Now that you have explored some of this technology with a real place let's talk a little bit about how this can help in architecture. At di’velept every project we do will be “built” as a 3d model. We find this an indispensable part of our process. The trick has always been trying to get present the 3D model in an accessible way to our clients.

This is where Cardboard is going to change the way we work

Recently we have learned how to create “3D” images from our CAD software. These images can be created from any point in a project. A web link is automatically generated. That link can be emailed and then viewed on any browser. These views provide a great way for anyone to get a really great sense of the design of a space. For this post I have created some view of some recent project.

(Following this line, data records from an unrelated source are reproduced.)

/-! ### `deliver` -/

@[simp] theorem State.deliver_now (fn : Nat) (p : Resp) : (s.deliver fn p).now = s.now := by unfold State.deliver; dsimp only; split <;> simp
@[simp] theorem State.deliver_resetN (fn : Nat) (p : Resp) : (s.deliver fn p).resetN = s.resetN := by unfold State.deliver; dsimp only; split <;> simp
@[simp] theorem State.deliver_stopped (fn : Nat) (p : Resp) : (s.deliver fn p).stopped = s.stopped := by unfold State.deliver; dsimp only; split <;> simp
@[simp] theorem State.deliver_tick (fn : Nat) (p : Resp) : (s.deliver fn p).tick = s.tick := by unfold State.deliver; dsimp only; split <;> simp
@[simp] theorem State.deliver_plans (fn : Nat) (p : Resp) : (s.deliver fn p).plans = s.plans := by unfold State.deliver; dsimp only; split <;> simp
@[simp] theorem State.deliver_link (fn : Nat) (p : Resp) : (s.deliver fn p).link = s.link := by unfold State.deliver; dsimp only; split <;> simp
@[simp] theorem State.deliver_seen (fn : Nat) (p : Resp) : (s.deliver fn p).seen = s.seen := by unfold State.deliver; dsimp only; split <;> simp
@[simp] theorem State.deliver_fw (fn : Nat) (p : Resp) : (s.deliver fn p).fw = s.fw := by unfold State.deliver; dsimp only; split <;> simp
@[simp] theorem State.deliver_pads (fn : Nat) (p : Resp) : (s.deliver fn p).pads = s.pads := by unfold State.deliver; dsimp only; split <;> simp
@[simp] theorem State.deliver_cores (fn : Nat) (p : Resp) : (s.deliver fn p).cores = s.cores := by unfold State.deliver; dsimp only; split <;> simp
@[simp] theorem State.deliver_tasks (fn : Nat) (p : Resp) : (s.deliver fn p).tasks = s.tasks := by unfold State.deliver; dsimp only; split <;> simp
@[simp] theorem State.deliver_nextId (fn : Nat) (p : Resp) : (s.deliver fn p).nextId = s.nextId := by unfold State.deliver; dsimp only; split <;> simp
@[simp] theorem State.deliver_idleAt (fn : Nat) (p : Resp) : (s.deliver fn p).idleAt = s.idleAt := by unfold State.deliver; dsimp only; split <;> simp
@[simp] theorem State.deliver_quotaWait (fn : Nat) (p : Resp) : (s.deliver fn p).quotaWait = s.quotaWait := by unfold State.deliver; dsimp only; split <;> simp
@[simp] theorem State.deliver_winDone (fn : Nat) (p : Resp) : (s.deliver fn p).winDone = s.winDone := by unfold State.deliver; dsimp only; split <;> simp
@[simp] theorem State.deliver_queues (fn : Nat) (p : Resp) : (s.deliver fn p).queues = s.queues := by unfold State.deliver; dsimp only; split <;> simp
@[simp] theorem State.deliver_chans (fn : Nat) (p : Resp) : (s.deliver fn p).chans = s.chans := by unfold State.deliver; dsimp only; split <;> simp
@[simp] theorem State.deliver_dmas (fn : Nat) (p : Resp) : (s.deliver fn p).dmas = s.dmas := by unfold State.deliver; dsimp only; split <;> simp
@[simp] theorem State.deliver_ports (fn : Nat) (p : Resp) : (s.deliver fn p).ports = s.ports := by unfold State.deliver; dsimp only; split <;> simp
@[simp] theorem State.deliver_streams (fn : Nat) (p : Resp) : (s.deliver fn p).streams = s.streams := by unfold State.deliver; dsimp only; split <;> simp
@[simp] theorem State.deliver_i3cs (fn : Nat) (p : Resp) : (s.deliver fn p).i3cs = s.i3cs := by unfold State.deliver; dsimp only; split <;> simp
@[simp] theorem State.deliver_engines (fn : Nat) (p : Resp) : (s.deliver fn p).engines = s.engines := by unfold State.deliver; dsimp only; split <;> simp
@[simp] theorem State.deliver_ctxCache (fn : Nat) (p : Resp) : (s.deliver fn p).ctxCache = s.ctxCache := by unfold State.deliver; dsimp only; split <;> simp
@[simp] theorem State.deliver_ctxFreed (fn : Nat) (p : Resp) : (s.deliver fn p).ctxFreed = s.ctxFreed := by unfold State.deliver; dsimp only; split <;> simp
@[simp] theorem State.deliver_ctxUndef (fn : Nat) (p : Resp) : (s.deliver fn p).ctxUndef = s.ctxUndef := by unfold State.deliver; dsimp only; split <;> simp
@[simp] theorem State.deliver_netReply (fn : Nat) (p : Resp) : (s.deliver fn p).netReply = s.netReply := by unfold State.deliver; dsimp only; split <;> simp
@[simp] theorem State.deliver_umbra (fn : Nat) (p : Resp) : (s.deliver fn p).umbra = s.umbra := by unfold State.deliver; dsimp only; split <;> simp
@[simp] theorem State.deliver_faults (fn : Nat) (p : Resp) : (s.deliver fn p).faults = s.faults := by unfold State.deliver; dsimp only; split <;> simp
@[simp] theorem State.deliver_scrubs (fn : Nat) (p : Resp) : (s.deliver fn p).scrubs = s.scrubs := by unfold State.deliver; dsimp only; split <;> simp
@[simp] theorem State.deliver_sec (fn : Nat) (p : Resp) : (s.deliver fn p).sec = s.sec := by unfold State.deliver; dsimp only; split <;> simp
@[simp] theorem State.deliver_avs (fn : Nat) (p : Resp) : (s.deliver fn p).avs = s.avs := by unfold State.deliver; dsimp only; split <;> simp
@[simp] theorem State.deliver_jtag (fn : Nat) (p : Resp) : (s.deliver fn p).jtag = s.jtag := by unfold State.deliver; dsimp only; split <;> simp
@[simp] theorem State.deliver_env (fn : Nat) (p : Resp) : (s.deliver fn p).env = s.env := by unfold State.deliver; dsimp only; split <;> simp
@[simp] theorem State.deliver_railBad (fn : Nat) (p : Resp) : (s.deliver fn p).railBad = s.railBad := by unfold State.deliver; dsimp only; split <;> simp
@[simp] theorem State.deliver_frames (fn : Nat) (p : Resp) : (s.deliver fn p).frames = s.frames := by unfold State.deliver; dsimp only; split <;> simp
@[simp] theorem State.deliver_frames2 (fn : Nat) (p : Resp) : (s.deliver fn p).frames2 = s.frames2 := by unfold State.deliver; dsimp only; split <;> simp
@[simp] theorem State.deliver_ddr (fn : Nat) (p : Resp) : (s.deliver fn p).ddr = s.ddr := by unfold State.deliver; dsimp only; split <;> simp
@[simp] theorem State.deliver_fscratch (fn : Nat) (p : Resp) : (s.deliver fn p).fscratch = s.fscratch := by unfold State.deliver; dsimp only; split <;> simp
@[simp] theorem State.deliver_scrPrev (fn : Nat) (p : Resp) : (s.deliver fn p).scrPrev = s.scrPrev := by unfold State.deliver; dsimp only; split <;> simp
@[simp] theorem State.deliver_hostMem (fn : Nat) (p : Resp) : (s.deliver fn p).hostMem = s.hostMem := by unfold State.deliver; dsimp only; split <;> simp
@[simp] theorem State.deliver_free (fn : Nat) (p : Resp) : (s.deliver fn p).free = s.free := by unfold State.deliver; dsimp only; split <;> simp
@[simp] theorem State.deliver_pending (fn : Nat) (p : Resp) : (s.deliver fn p).pending = s.pending := by unfold State.deliver; dsimp only; split <;> simp

/-! ### `written`: beside the dictionary, what the effect left -/

@[simp] theorem State.written_now (fn : Nat) (o : ObjRow) (r : Req) : (s.written fn o r).now = (s.takeWrite fn o r).1.now := by
  simp only [State.written, State.touchTxn_now]; split <;> split <;> simp
@[simp] theorem State.written_resetN (fn : Nat) (o : ObjRow) (r : Req) : (s.written fn o r).resetN = (s.takeWrite fn o r).1.resetN := by
  simp only [State.written, State.touchTxn_resetN]; split <;> split <;> simp
@[simp] theorem State.written_stopped (fn : Nat) (o : ObjRow) (r : Req) : (s.written fn o r).stopped = (s.takeWrite fn o r).1.stopped := by
  simp only [State.written, State.touchTxn_stopped]; split <;> split <;> simp
@[simp] theorem State.written_tick (fn : Nat) (o : ObjRow) (r : Req) : (s.written fn o r).tick = (s.takeWrite fn o r).1.tick := by
  simp only [State.written, State.touchTxn_tick]; split <;> split <;> simp
@[simp] theorem State.written_plans (fn : Nat) (o : ObjRow) (r : Req) : (s.written fn o r).plans = (s.takeWrite fn o r).1.plans := by
  simp only [State.written, State.touchTxn_plans]; split <;> split <;> simp
@[simp] theorem State.written_fns (fn : Nat) (o : ObjRow) (r : Req) : (s.written fn o r).fns = (s.takeWrite fn o r).1.fns := by
  simp only [State.written, State.touchTxn_fns]; split <;> split <;> simp
@[simp] theorem State.written_link (fn : Nat) (o : ObjRow) (r : Req) : (s.written fn o r).link = (s.takeWrite fn o r).1.link := by
  simp only [State.written, State.touchTxn_link]; split <;> split <;> simp
@[simp] theorem State.written_seen (fn : Nat) (o : ObjRow) (r : Req) : (s.written fn o r).seen = (s.takeWrite fn o r).1.seen := by
  simp only [State.written, State.touchTxn_seen]; split <;> split <;> simp
@[simp] theorem State.written_can (fn : Nat) (o : ObjRow) (r : Req) : (s.written fn o r).can = (s.takeWrite fn o r).1.can := by
  simp only [State.written, State.touchTxn_can]; split <;> split <;> simp
@[simp] theorem State.written_fw (fn : Nat) (o : ObjRow) (r : Req) : (s.written fn o r).fw = (s.takeWrite fn o r).1.fw := by
  simp only [State.written, State.touchTxn_fw]; split <;> split <;> simp
@[simp] theorem State.written_pads (fn : Nat) (o : ObjRow) (r : Req) : (s.written fn o r).pads = (s.takeWrite fn o r).1.pads := by
  simp only [State.written, State.touchTxn_pads]; split <;> split <;> simp
@[simp] theorem State.written_cores (fn : Nat) (o : ObjRow) (r : Req) : (s.written fn o r).cores = (s.takeWrite fn o r).1.cores := by
  simp only [State.written, State.touchTxn_cores]; split <;> split <;> simp
@[simp] theorem State.written_tasks (fn : Nat) (o : ObjRow) (r : Req) : (s.written fn o r).tasks = (s.takeWrite fn o r).1.tasks := by
  simp only [State.written, State.touchTxn_tasks]; split <;> split <;> simp
@[simp] theorem State.written_nextId (fn : Nat) (o : ObjRow) (r : Req) : (s.written fn o r).nextId = (s.takeWrite fn o r).1.nextId := by
  simp only [State.written, State.touchTxn_nextId]; split <;> split <;> simp
@[simp] theorem State.written_idleAt (fn : Nat) (o : ObjRow) (r : Req) : (s.written fn o r).idleAt = (s.takeWrite fn o r).1.idleAt := by
  simp only [State.written, State.touchTxn_idleAt]; split <;> split <;> simp
@[simp] theorem State.written_quotaWait (fn : Nat) (o : ObjRow) (r : Req) : (s.written fn o r).quotaWait = (s.takeWrite fn o r).1.quotaWait := by
  simp only [State.written, State.touchTxn_quotaWait]; split <;> split <;> simp
@[simp] theorem State.written_winDone (fn : Nat) (o : ObjRow) (r : Req) : (s.written fn o r).winDone = (s.takeWrite fn o r).1.winDone := by
  simp only [State.written, State.touchTxn_winDone]; split <;> split <;> simp
@[simp] theorem State.written_queues (fn : Nat) (o : ObjRow) (r : Req) : (s.written fn o r).queues = (s.takeWrite fn o r).1.queues := by
  simp only [State.written, State.touchTxn_queues]; split <;> split <;> simp
@[simp] theorem State.written_chans (fn : Nat) (o : ObjRow) (r : Req) : (s.written fn o r).chans = (s.takeWrite fn o r).1.chans := by
  simp only [State.written, State.touchTxn_chans]; split <;> split <;> simp
@[simp] theorem State.written_dmas (fn : Nat) (o : ObjRow) (r : Req) : (s.written fn o r).dmas = (s.takeWrite fn o r).1.dmas := by
  simp only [State.written, State.touchTxn_dmas]; split <;> split <;> simp
@[simp] theorem State.written_ports (fn : Nat) (o : ObjRow) (r : Req) : (s.written fn o r).ports = (s.takeWrite fn o r).1.ports := by
  simp only [State.written, State.touchTxn_ports]; split <;> split <;> simp
@[simp] theorem State.written_streams (fn : Nat) (o : ObjRow) (r : Req) : (s.written fn o r).streams = (s.takeWrite fn o r).1.streams := by
  simp only [State.written, State.touchTxn_streams]; split <;> split <;> simp
@[simp] theorem State.written_i3cs (fn : Nat) (o : ObjRow) (r : Req) : (s.written fn o r).i3cs = (s.takeWrite fn o r).1.i3cs := by
  simp only [State.written, State.touchTxn_i3cs]; split <;> split <;> simp
@[simp] theorem State.written_engines (fn : Nat) (o : ObjRow) (r : Req) : (s.written fn o r).engines = (s.takeWrite fn o r).1.engines := by
  simp only [State.written, State.touchTxn_engines]; split <;> split <;> simp
@[simp] theorem State.written_ctxCache (fn : Nat) (o : ObjRow) (r : Req) : (s.written fn o r).ctxCache = (s.takeWrite fn o r).1.ctxCache := by
  simp only [State.written, State.touchTxn_ctxCache]; split <;> split <;> simp
@[simp] theorem State.written_ctxFreed (fn : Nat) (o : ObjRow) (r : Req) : (s.written fn o r).ctxFreed = (s.takeWrite fn o r).1.ctxFreed := by
  simp only [State.written, State.touchTxn_ctxFreed]; split <;> split <;> simp
@[simp] theorem State.written_ctxUndef (fn : Nat) (o : ObjRow) (r : Req) : (s.written fn o r).ctxUndef = (s.takeWrite fn o r).1.ctxUndef := by
  simp only [State.written, State.touchTxn_ctxUndef]; split <;> split <;> simp
@[simp] theorem State.written_netReply (fn : Nat) (o : ObjRow) (r : Req) : (s.written fn o r).netReply = (s.takeWrite fn o r).1.netReply := by
  simp only [State.written, State.touchTxn_netReply]; split <;> split <;> simp
@[simp] theorem State.written_umbra (fn : Nat) (o : ObjRow) (r : Req) : (s.written fn o r).umbra = (s.takeWrite fn o r).1.umbra := by
  simp only [State.written, State.touchTxn_umbra]; split <;> split <;> simp
@[simp] theorem State.written_faults (fn : Nat) (o : ObjRow) (r : Req) : (s.written fn o r).faults = (s.takeWrite fn o r).1.faults := by
  simp only [State.written, State.touchTxn_faults]; split <;> split <;> simp
@[simp] theorem State.written_scrubs (fn : Nat) (o : ObjRow) (r : Req) : (s.written fn o r).scrubs = (s.takeWrite fn o r).1.scrubs := by
  simp only [State.written, State.touchTxn_scrubs]; split <;> split <;> simp
@[simp] theorem State.written_sec (fn : Nat) (o : ObjRow) (r : Req) : (s.written fn o r).sec = (s.takeWrite fn o r).1.sec := by
  simp only [State.written, State.touchTxn_sec]; split <;> split <;> simp
@[simp] theorem State.written_avs (fn : Nat) (o : ObjRow) (r : Req) : (s.written fn o r).avs = (s.takeWrite fn o r).1.avs := by
  simp only [State.written, State.touchTxn_avs]; split <;> split <;> simp
@[simp] theorem State.written_jtag (fn : Nat) (o : ObjRow) (r : Req) : (s.written fn o r).jtag = (s.takeWrite fn o r).1.jtag := by
  simp only [State.written, State.touchTxn_jtag]; split <;> split <;> simp
@[simp] theorem State.written_env (fn : Nat) (o : ObjRow) (r : Req) : (s.written fn o r).env = (s.takeWrite fn o r).1.env := by
  simp only [State.written, State.touchTxn_env]; split <;> split <;> simp
@[simp] theorem State.written_railBad (fn : Nat) (o : ObjRow) (r : Req) : (s.written fn o r).railBad = (s.takeWrite fn o r).1.railBad := by
  simp only [State.written, State.touchTxn_railBad]; split <;> split <;> simp
@[simp] theorem State.written_frames (fn : Nat) (o : ObjRow) (r : Req) : (s.written fn o r).frames = (s.takeWrite fn o r).1.frames := by
  simp only [State.written, State.touchTxn_frames]; split <;> split <;> simp
@[simp] theorem State.written_frames2 (fn : Nat) (o : ObjRow) (r : Req) : (s.written fn o r).frames2 = (s.takeWrite fn o r).1.frames2 := by
  simp only [State.written, State.touchTxn_frames2]; split <;> split <;> simp
@[simp] theorem State.written_ddr (fn : Nat) (o : ObjRow) (r : Req) : (s.written fn o r).ddr = (s.takeWrite fn o r).1.ddr := by
  simp only [State.written, State.touchTxn_ddr]; split <;> split <;> simp
@[simp] theorem State.written_fscratch (fn : Nat) (o : ObjRow) (r : Req) : (s.written fn o r).fscratch = (s.takeWrite fn o r).1.fscratch := by
  simp only [State.written, State.touchTxn_fscratch]; split <;> split <;> simp
@[simp] theorem State.written_scrPrev (fn : Nat) (o : ObjRow) (r : Req) : (s.written fn o r).scrPrev = (s.takeWrite fn o r).1.scrPrev := by
  simp only [State.written, State.touchTxn_scrPrev]; split <;> split <;> simp
@[simp] theorem State.written_hostMem (fn : Nat) (o : ObjRow) (r : Req) : (s.written fn o r).hostMem = (s.takeWrite fn o r).1.hostMem := by
  simp only [State.written, State.touchTxn_hostMem]; split <;> split <;> simp
@[simp] theorem State.written_free (fn : Nat) (o : ObjRow) (r : Req) : (s.written fn o r).free = (s.takeWrite fn o r).1.free := by
  simp only [State.written, State.touchTxn_free]; split <;> split <;> simp
@[simp] theorem State.written_pending (fn : Nat) (o : ObjRow) (r : Req) : (s.written fn o r).pending = (s.takeWrite fn o r).1.pending := by
  simp only [State.written, State.touchTxn_pending]; split <;> split <;> simp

You can view the photo-sphere on any browser. If you are viewing it on a mobile browser if you turn to landscape mode with will split into two images. After that happens slip your phone into a headset and then experience a new reality. We are still just getting our feet wet with this technology, so the renderings are not as refined as they will be after a while of testing. But we still feel this is the best way to communicate the design of a space.

The Harvard House

You can read more about the Harvard house at this post. It is going to be a very great project was done in collaboration with TagSLC.

Front Exterior

Main Living Space

Private Residence

Here is another project on our boards that is really helped out by being able to “see” the space before building it.

South Facade

North Facade

Main Living Space

Knowing how to use these tools is going to change the way we practice, for the better. It will help us communicate our designs to the world. We are very excited for this new reality of architecture.

This post have been part of the ongoing #architalks blog series. Architalks is a coordinated monthly post by a variety of architect bloggers. It is designed expose the fact that not all architects are the same. Take a minute to read some of the other post.

Enoch Sears - Business of Architecture (@businessofarch)
New Year, New Community on Business of Architecture

Bob Borson - Life of An Architect (@bobborson)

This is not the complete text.